Die Verkäufe von Daimler Truck legten im zweiten Quartal um acht Prozent im Vergleich zum Vorjahresquartal zu, auf insgesamt 86.707 Lastwagen und Busse, wie das Unternehmen in Leinfelden-Echterdingen bei Stuttgart mitteilte. Der Absatz in den USA, Kanada und Mexiko stieg um acht Prozent auf 41.687 Nutzfahrzeuge. Mercedes-Benz Trucks steigerte seine Verkäufe um 10 Prozent auf 38.970 Einheiten. Lediglich beim Bus-Absatz musste das Unternehmen Einbußen hinnehmen. Er sank um 13 Prozent auf 6132 Busse.
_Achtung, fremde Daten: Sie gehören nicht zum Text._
-- ==== Sys2Proof/Tests/Slice0.lean ====
section
/-! SUPPORT. The model's own tests. Expected values are those of spec/95_test_vectors.md and of the rules named; none is
an answer of the model. The last part shows, for each statement of Obligations.lean that has hypotheses, states and
operands that meet them, at the boundary values of each clause. -/

namespace Sys2Proof.Tests

open Sys2Proof.Machine

/-! ### Helpers -/

/-- The state after reset with another window, `st` and environment. -/
def stateWith (q : SyncState) (w : List Byte) (inputs : List Stim) : State :=
  { State.reset with window := w, st := q, inputs := inputs }

/-- The next state, if there is one. -/
def nextOf : Result → Option State
  | .next t => some t
  | .fault _ => none
  | .refused _ => none

/-- What the observer, the sink and the next operation see of a result. -/
def seen (r : Result) : Option (SyncState × List Byte × Output) :=
  (nextOf r).map fun t => (t.st, t.window, t.out)

/-- What the result shows of a datapath function. -/
def probeOf (r : Result) : Option FnValue :=
  (nextOf r).bind fun t => t.probe

/-- The bytes of A1: the clean window of the payload `[0x12]*12`, `G` of section 5.2. -/
def cleanBytes : List Byte :=
  [0xA4#8, 0xA4#8, 0xA4#8, 0xA4#8, 0x0E#8, 0x32#8, 0x0E#8, 0x32#8, 0x0E#8, 0x32#8] ++
  [0x0E#8, 0x32#8, 0x0E#8, 0x32#8, 0x0E#8, 0x32#8, 0x0E#8, 0x32#8, 0x0E#8, 0x32#8] ++
  [0x0E#8, 0x32#8, 0x0E#8, 0x32#8, 0x0E#8, 0x32#8, 0x0E#8, 0x32#8, 0x00#8, 0x00#8]

/-- `G` as the operand of ASM. -/
def cleanWindow : Codewords :=
  Vector.ofFn fun i : Fin 30 => cleanBytes.getD i.val 0#8

/-- `Z` of section 5.2. -/
def zeroWindow : Codewords :=
  Vector.replicate 30 0#8

/-- `G` with the codeword of nibble 1 where that of 0 was due (O5). -/
def badChecksumWindow : Codewords :=
  cleanWindow.set 29 0x0E#8

/-- The bytes of A5. -/
def mixedBytes : List Byte :=
  [0xA4#8, 0xA4#8, 0xA4#8, 0xA4#8, 0xCC#8, 0xF0#8, 0xA4#8, 0xCC#8, 0xAA#8, 0xF0#8] ++
  [0xF0#8, 0xFE#8, 0x00#8, 0x0E#8, 0x32#8, 0x3C#8, 0x54#8, 0x5A#8, 0x66#8, 0x68#8] ++
  [0x96#8, 0x98#8, 0xA4#8, 0xAA#8, 0xC2#8, 0xCC#8, 0xF0#8, 0xFE#8, 0x32#8, 0x32#8]

/-- The bytes of A6: A5 with bit `(i mod 7) + 1` of codeword `i` flipped. -/
def flippedBytes : List Byte :=
  [0xA6#8, 0xA0#8, 0xAC#8, 0xB4#8, 0xEC#8, 0xB0#8, 0x24#8, 0xCE#8, 0xAE#8, 0xF8#8] ++
  [0xE0#8, 0xDE#8, 0x40#8, 0x8E#8, 0x30#8, 0x38#8, 0x5C#8, 0x4A#8, 0x46#8, 0x28#8] ++
  [0x16#8, 0x9A#8, 0xA0#8, 0xA2#8, 0xD2#8, 0xEC#8, 0xB0#8, 0x7E#8, 0x30#8, 0x36#8]

/-- The frame of A5 and A6, V3 of section 4. -/
def mixedFrameBytes : List Byte :=
  [0xAA#8, 0xAA#8, 0xDE#8, 0xAD#8, 0xBE#8, 0xEF#8, 0x01#8, 0x23#8, 0x45#8, 0x67#8, 0x89#8, 0xAB#8, 0xCD#8, 0xEF#8, 0x22#8]

/-- A window of a test, from its bytes. -/
def windowOf (l : List Byte) : Codewords :=
  Vector.ofFn fun i : Fin 30 => l.getD i.val 0#8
Nutzfahrzeughersteller will Kosten reduzieren
Der Lkw- und Busbauer steht unter Druck. Der Gewinn war 2025 um 34 Prozent im Vergleich zum Vorjahr auf zwei Milliarden Euro eingebrochen. US-Zölle sowie eine schwache Nachfrage in Nordamerika hatten das Geschäft stark belastet. Auch der Umsatz und Absatz waren zurückgegangen. Im ersten Quartal dieses Jahres brach der Gewinn sogar um 80 Prozent ein.
Ein Sparprogramm für Europa
Um wettbewerbsfähiger zu werden, hatte Daimler Truck bereits im vergangenen Jahr das Sparprogramm „Cost Down Europe“ aufgelegt. Bis 2030 sollen damit die laufenden Kosten auf dem Heimatkontinent um mehr als eine Milliarde Euro sinken. In Deutschland sollen deshalb ungefähr 5000 Stellen wegfallen. Betroffen ist insbesondere die Lkw-Marke Mercedes-Benz. Aber auch in Nordamerika sollen Kosten reduziert werden.